English cricketer (1834–1914)

Joseph McCormick (29 October 1834 at Liverpool – 9 April 1914 at Westminster) was an English amateur cricketer who played from 1854 to 1866.

Joseph McCormick was educated at Bingley Grammar School and St John's College, Cambridge. A right-handed batsman and right arm slow roundarm bowler who was mainly associated with Cambridge University and Marylebone Cricket Club (MCC), he made 19 known appearances. He claimed, while playing on Parker's Piece, to have hit a fast bowler to leg and run nine runs for it. In 1856, the year he captained Cambridge University at cricket, he was also a rowing blue. He played for the Gentlemen in the Gentlemen v Players series.

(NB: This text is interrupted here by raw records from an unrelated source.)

-- ==== Sys2Proof/Machine/Power.lean ====
section
/-! DEFINITION. Power, heat and clock plans (chapter 21): thermal stages, lite switching, pass-through, the trip, the power limits, boost wear, and the
controller mode registers of HBM (R480). -/

namespace Sys2Proof.Machine

/-! ### Thermal stages (R532, Table 21.1); temperatures in units of 0.125 °C -/

/-- Threshold of stage k, 1 to 5, less THERMAL_DERATE. -/
def State.stageLimit (s : State) (k : Nat) : Int := 8 * (([100, 102, 103, 105, 115].getD (k - 1) 0 : Int) - (s.svc.derate : Int))

/-- The condition for leaving stage k holds: 3 °C below its threshold; for pass-through, below 110 °C (R532, R534). -/
def State.cool (s : State) (k : Nat) (tj : Nat) : Bool := if k = 5 then decide (tj < 880) else decide ((tj : Int) + 24 ≤ s.stageLimit k)

/-- Nanoseconds from an instant to now. -/
def State.since (s : State) (t : W64) : Nat := s.dtb.toNat - t.toNat

/-- Since when each stage's leaving condition has held. -/
def State.trackCool (s : State) (tj : Nat) : State :=
  { s with power := { s.power with
    coolSince := (List.range 5).foldl (fun t i =>
      let k := i + 1
      t.set k (if s.cool k tj then some ((t.get k none).getD s.dtb) else none)) s.power.coolSince } }

/-- Stages 1 to 3 entered in order. -/
def State.risen (s : State) (tj : Nat) : Nat :=
  let k := s.power.stage.toNat
  (List.range 3).foldl (fun k i => if k = i ∧ s.stageLimit (i + 1) ≤ (tj : Int) then i + 1 else k) k

/-- Stages left, highest first, each after 1 s. -/
def State.fallen (s : State) (k : Nat) : Nat :=
  (List.range 4).foldl (fun k i =>
    let j := 4 - i
    if k = j ∧ (((s.power.coolSince.get j none).map (fun t => decide (1000000000 ≤ s.since t))).getD false) = true then j - 1 else k) k

/-- Stages 1 to 4, which the supervisor applies (R536). -/
def State.serveStages (s : State) (tj : Nat) : State :=
  let k := s.risen tj
  let hot := decide (k = 3) && decide (s.stageLimit 4 ≤ (tj : Int))
  let since := if hot then some (s.power.hotSince.getD s.dtb) else none
  let k := if (since.map (fun t => decide (100000000 ≤ s.since t))).getD false then 4 else k
  { s with power := { s.power with hotSince := if k = 4 then none else since, stage := BitVec.ofNat 3 (s.fallen k) } }

/-- Highest reading of a die, 16 sensors each. -/
def dieTj (temps : List (BitVec 12)) (die : Nat) : Nat := (((temps.drop (16 * die)).take 16).map BitVec.toNat).foldl max 0

/-- Weight of boost residency at a temperature (R537). -/
def boostWeight (t : Nat) : Nat := if t ≤ 680 then 1 else if t ≤ 760 then 2 else 4

/-- 256 weighted domain-hours, in units of 100 µs. -/
def boostBit : Nat := 256 * 3600 * 10000

/-- 100 µs of boost residency: each 256 weighted domain-hours blow one more bit (R537). A domain's Tj is that of its die (log 49). -/
def State.accrueBoost (s : State) (temps : List (BitVec 12)) : State :=
  (List.range 32).foldl (fun s d =>
    let x := s.domain d
    if x.plan = 3 ∧ x.gated = false then
      let w := boostWeight (dieTj temps (d / 8))
      let s := s.setDomain d { x with boost := x.boost + w }
      let used := s.power.boostUsed + w
      if boostBit ≤ used ∧ s.power.bits.toNat < 4096 then
        { s with power := { s.power with boostUsed := used - boostBit, bits := s.power.bits + 1 } }
      else { s with power := { s.power with boostUsed := used } }
    else s) s

/-- THERMAL_SAMPLE: 16 readings of each die (R532). Stage 5 is a hardware comparator; the stages below it rest during a supervisor restart (R536),
while a fall below the threshold of stage 4 still ends its 100 ms. -/
def execThermalSample (temps : List (BitVec 12)) (now : W64) (s : State) : Host.Outcome State Fault Refusal :=
  unlessInert s fun s =>
    let s := s.at_ now
    let tj := (temps.map BitVec.toNat).foldl max 0
    let s := (State.trackCool { s with power := { s.power with tj := BitVec.ofNat 12 tj } } tj).accrueBoost temps
    if s.power.stage.toNat < 5 ∧ s.stageLimit 5 ≤ (tj : Int) then { s with power := { s.power with stage := 5, hotSince := none } }
    else if 5 ≤ s.power.stage.toNat then s
    else if s.lsch.svcDown then (if (tj : Int) < s.stageLimit 4 then { s with power := { s.power with hotSince := none } } else s)
    else s.serveStages tj

/-! ### Lite switching (R533) -/

/-- A stream is on its lite program, or will be from its next frame. -/
def State.isLite (s : State) (c : Nat) : Bool := (s.stream c).liteNext.getD (s.stream c).lite

/-- A stream has a lite program it is not on: its image carries LITE variants (R109). -/
def State.canLite (s : State) (c : Nat) : Bool :=
  !s.isLite c && ((s.ctx c).bound.map (fun b => decide (b.image.wLite ≠ 0) && b.image.variants.any (fun v => bitOf v.kind 1))).getD false

/-- A stream's program changes at its next frame; admission is recomputed (R32). -/
def State.setLite (s : State) (c : Nat) (lite : Bool) : State := s.setStream c { s.stream c with liteNext := some lite }

/-- Admission of a stream's set as it stands, reported. -/
def State.reportSet (s : State) (c : Nat) : State :=
  match (s.ctx c).bound with
  | some b => s.reportAdmission b.mask
  | none => s

/-- A stream switches to its lite program. -/
def State.toLite (s : State) (c : Nat) : State :=
  let s := (s.setLite c true).reportSet c
  { s with power := { s.power with liteOrder := s.power.liteOrder.filter (fun d => decide (d ≠ c)) ++ [c] } }

/-- The stream switched last returns to its normal program, when admission passes with W. -/
def State.fromLite (s : State) : State :=
  match (s.power.liteOrder.filter (fun c => s.liveStreams.contains c && s.isLite c)).getLast? with
  | none => s
  | some c =>
    let t := s.setLite c false
    match (s.ctx c).bound with
    | some b =>
      if t.setAdmits b.mask then
        State.reportSet { t with power := { t.power with liteOrder := t.power.liteOrder.filter (fun d => decide (d ≠ c)) } } c
      else s
    | none => s

/-- LITE_SWITCH: one stream every 100 ms, to lite while Tj is at the threshold of stage 4, and back once stage 4 is left. -/
def execLiteSwitch (now : W64) (s : State) : Host.Outcome State Fault Refusal :=
  unlessInert s fun s =>
    let s := s.at_ now
    if !((s.power.lastSwitch.map (fun t => decide (100000000 ≤ s.since t))).getD true) then s
    else
      let s := { s with power := { s.power with lastSwitch := some s.dtb } }
      if 4 ≤ s.power.stage.toNat then
        if s.stageLimit 4 ≤ (s.power.tj.toNat : Int) then
          match s.leastImportant (s.liveStreams.filter s.canLite) with
          | some c => s.toLite c
          | none => s
        else s
      else s.fromLite

/-! ### Pass-through (R534) -/

/-- Frames of a stream in progress end as native aborts, and none of their lines is reported from here on. -/
def State.quietFrames (s : State) (c : Nat) : State :=
  (s.stream c).frames.foldl (fun s r => (s.modFrame c r.frame (fun q => { q with quiet := true })).abortFrame c r.frame stOk) s

/-- Every live stream of a domain is in pass-through. -/
def State.domainQuiet (s : State) (d : Nat) : Bool :=
  s.liveStreams.all (fun c => (s.setOf c).all (fun f => decide (f / 8 ≠ d)) || (s.comp (s.outOf c)).passThrough)

/-- Clocks of the domains that run nothing any more stop. -/
def State.gateQuiet (s : State) : State :=
  (List.range 32).foldl (fun s d => if s.domainQuiet d then s.gate d else s) s

/-- PASS_THROUGH: an output enters pass-through at its commit point. Stage 2 holds as well, so simmer work has yielded. -/
def execPassThrough (out : OutId) (now : W64) (s : State) : Host.Outcome State Fault Refusal :=
  unlessInert s fun s =>
    let s := s.at_ now
    let g := s.governor out.val
    if s.power.stage ≠ 5 ∨ (s.comp g).passThrough = true then s
    else
      let s := (s.halves g).foldl (fun s n => s.setComp n { s.comp n with passThrough := true }) s
      let s := (s.governed g).foldl (fun s c => s.quietFrames c) s
      let s := ((List.range 256).foldl (fun s f => s.yieldFrond f) s).gateQuiet
      if s.passThrough then s else State.devEvent { s with passThrough := true } stPassThrough 0 0

/-- PASS_THROUGH_EXIT: Tj has stayed below 110 °C for 5 s; each stream resumes on its lite program, at stage 4. -/
def execPassThroughExit (now : W64) (s : State) : Host.Outcome State Fault Refusal :=
  unlessInert s fun s =>
    let s := s.at_ now
    if s.power.stage = 5 ∧ (((s.power.coolSince.get 5 none).map (fun t => decide (5000000000 ≤ s.since t))).getD false) = true then
      let s := { s with passThrough := false, power := { s.power with stage := 4 } }
      let s := (List.range 4).foldl (fun s n => s.setComp n { s.comp n with passThrough := false }) s
      let s := (List.range 48).foldl (fun s _ =>
        match s.leastImportant (s.liveStreams.filter s.canLite) with
        | some c => s.toLite c
        | none => s) s
      s.liveStreams.foldl (fun s c => s.wakeSet (s.setOf c)) s
    else s

/-- THERM_TRIP: the pin falls, every clock stops and every port driver is off, until a power-on reset (R535). -/
def execThermTrip (s : State) : Host.Outcome State Fault Refusal :=
  unlessInert s fun s =>
    let s := (List.range 4).foldl (fun s n => s.setPort n { (s.port n).down with training := false }) s
    { s with inert := true, pins := { s.pins with thermTripN := false }, power := { s.power with stage := 6 } }

/-! ### Power limits (R530, R531) -/

/-- Power that the limits allow now. -/
def State.allowedWatts (s : State) : Nat := if s.svc.peakSupply && !s.power.cutBack then 680 else 480

/-- POWER_SAMPLE: above the limit one more measure of R531 is taken; at or below it, whether one is lifted is not given: a free choice (log 49). -/
def execPowerSample (watts : BitVec 12) (now : W64) (s : State) : Host.Outcome State Fault Refusal :=
  unlessInert s fun s =>
    let s := s.at_ now
    let above := decide (480 < watts.toNat)
    let times := s.power.overTimes.filter (fun t => decide (s.since t < 20000000000)) ++ (if above then [s.dtb] else [])
    let cut := if 200000 ≤ times.length then true else if times.length < 100000 then false else s.power.cutBack
    let recent := (watts :: s.power.recent).take 100
    let mean := (recent.map BitVec.toNat).sum / recent.length
    let s := { s with power := { s.power with
      overTimes := times, cutBack := cut, recent := recent, watts := BitVec.ofNat 12 mean, peakActive := above } }
    if s.allowedWatts < watts.toNat then { s with power := { s.power with level := min 3 (s.power.level + 1) } }
    else
      let (w, s) := s.draw
      if bitOf w 0 then { s with power := { s.power with level := s.power.level - 1 } } else s

/-! ### Clocks (R527 to R529) -/

/-- SUPPLY_DROOP: the clocks of the affected domains stretch. -/
def execSupplyDroop (domains : W32) (s : State) : Host.Outcome State Fault Refusal :=
  unlessInert s fun s =>
    let s := { s with power := { s.power with droopSeen := true } }
    (bitsOf domains).foldl (fun s d =>
      let s := s.meterDomain d
      s.setDomain d { s.domain d with stretched := true }) s

/-- SUPPLY_RECOVERY: every stretched clock returns to its planned rate. -/
def execSupplyRecovery (s : State) : Host.Outcome State Fault Refusal :=
  unlessInert s fun s => (List.range 32).foldl (fun s d =>
    let s := s.meterDomain d
    s.setDomain d { s.domain d with stretched := false }) s

/-- A domain stands at a change point: with live streams, one of them is between two stripes on one of its fronds; without, its simmer work yields
within 64 cycles (R40, R527). -/
def State.atChangePoint (s : State) (d : Nat) : Bool :=
  !s.domainLive d || (List.range 8).any (fun i => s.carriesLive (8 * d + i) && (s.frond (8 * d + i)).live.isNone)

/-- CLOCK_PLAN_CHANGE: a domain whose clock runs takes its plan at a change point, and at no other instant. -/
def execClockPlanChange (domain : Fin 32) (s : State) : Host.Outcome State Fault Refusal :=
  unlessInert s fun s => if (s.domain domain.val).gated || !s.atChangePoint domain.val then s else s.takePlan domain.val

/-- A domain has no task, or only simmer tasks that a thermal stage suspends (R528, Table 21.1). -/
def State.domainIdle (s : State) (d : Nat) : Bool :=
  !s.domainLive d && (List.range 8).all (fun i =>
    let x := s.frond (8 * d + i)
    x.live.isNone && (x.simmer.map (fun t => t.yielded && s.simmerHalted)).getD true)

/-- CLOCK_GATE: a domain without live streams and without a task stops its clock. -/
def execClockGate (domain : Fin 32) (s : State) : Host.Outcome State Fault Refusal :=
  unlessInert s fun s =>
    if s.domainIdle domain.val then s.gate domain.val else s

/-- BOOST_SPENT: the last bit is blown and its hours are spent (R538). -/
def execBoostSpent (now : W64) (s : State) : Host.Outcome State Fault Refusal :=
  unlessInert s fun s =>
    let s := s.at_ now
    if 4096 ≤ s.power.bits.toNat ∧ boostBit ≤ s.power.boostUsed ∧ s.boostSpent = false then
      State.devEvent { s with boostSpent := true } stBoostSpent 0 0
    else s

/-- HBM_MODE_WRITE_COMPLETE (R480). -/
def execHbmModeWriteComplete (stack : Fin 4) (s : State) : Host.Outcome State Fault Refusal :=
  unlessInert s fun s => s.setHbmc stack.val { s.hbmc stack.val with busy := false }

end Sys2Proof.Machine
end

After Cambridge, he studied at Trinity College, Dublin, Ireland, gaining a BD (Bachelor of Divinity) and a DD (Doctor of Divinity). He was Ordained Deacon of London in 1858 and Priest in 1859

He was made Rector of St James, Piccadilly, London (1900–1914) where an outside pulpit was erected by Friends in 1904; Canon of York Cathedral from 1884 to 1901, and Hon. Chaplain to Queen Victoria, King Edward VII and King George V.

He published a collection of sermons entitled "What is Sin?" and a book: “Why I Am Not a Roman Catholic”. He died at St James Rectory on 9 April 1914

McCormick married Francis Harriet Haines on 20 April 1871 in Dublin, Ireland, the daughter of Lieut-Col. Gregory Haines & Jane Elizabeth Mona Gough, dau of Ist Viscount Gough

Both of their sons, Pat and Gough, were clergymen, Gough became Dean of Manchester and Pat also achieved notoriety as a sportsman.

There is a memorial to Joseph McCormick in St James's Church, Piccadilly.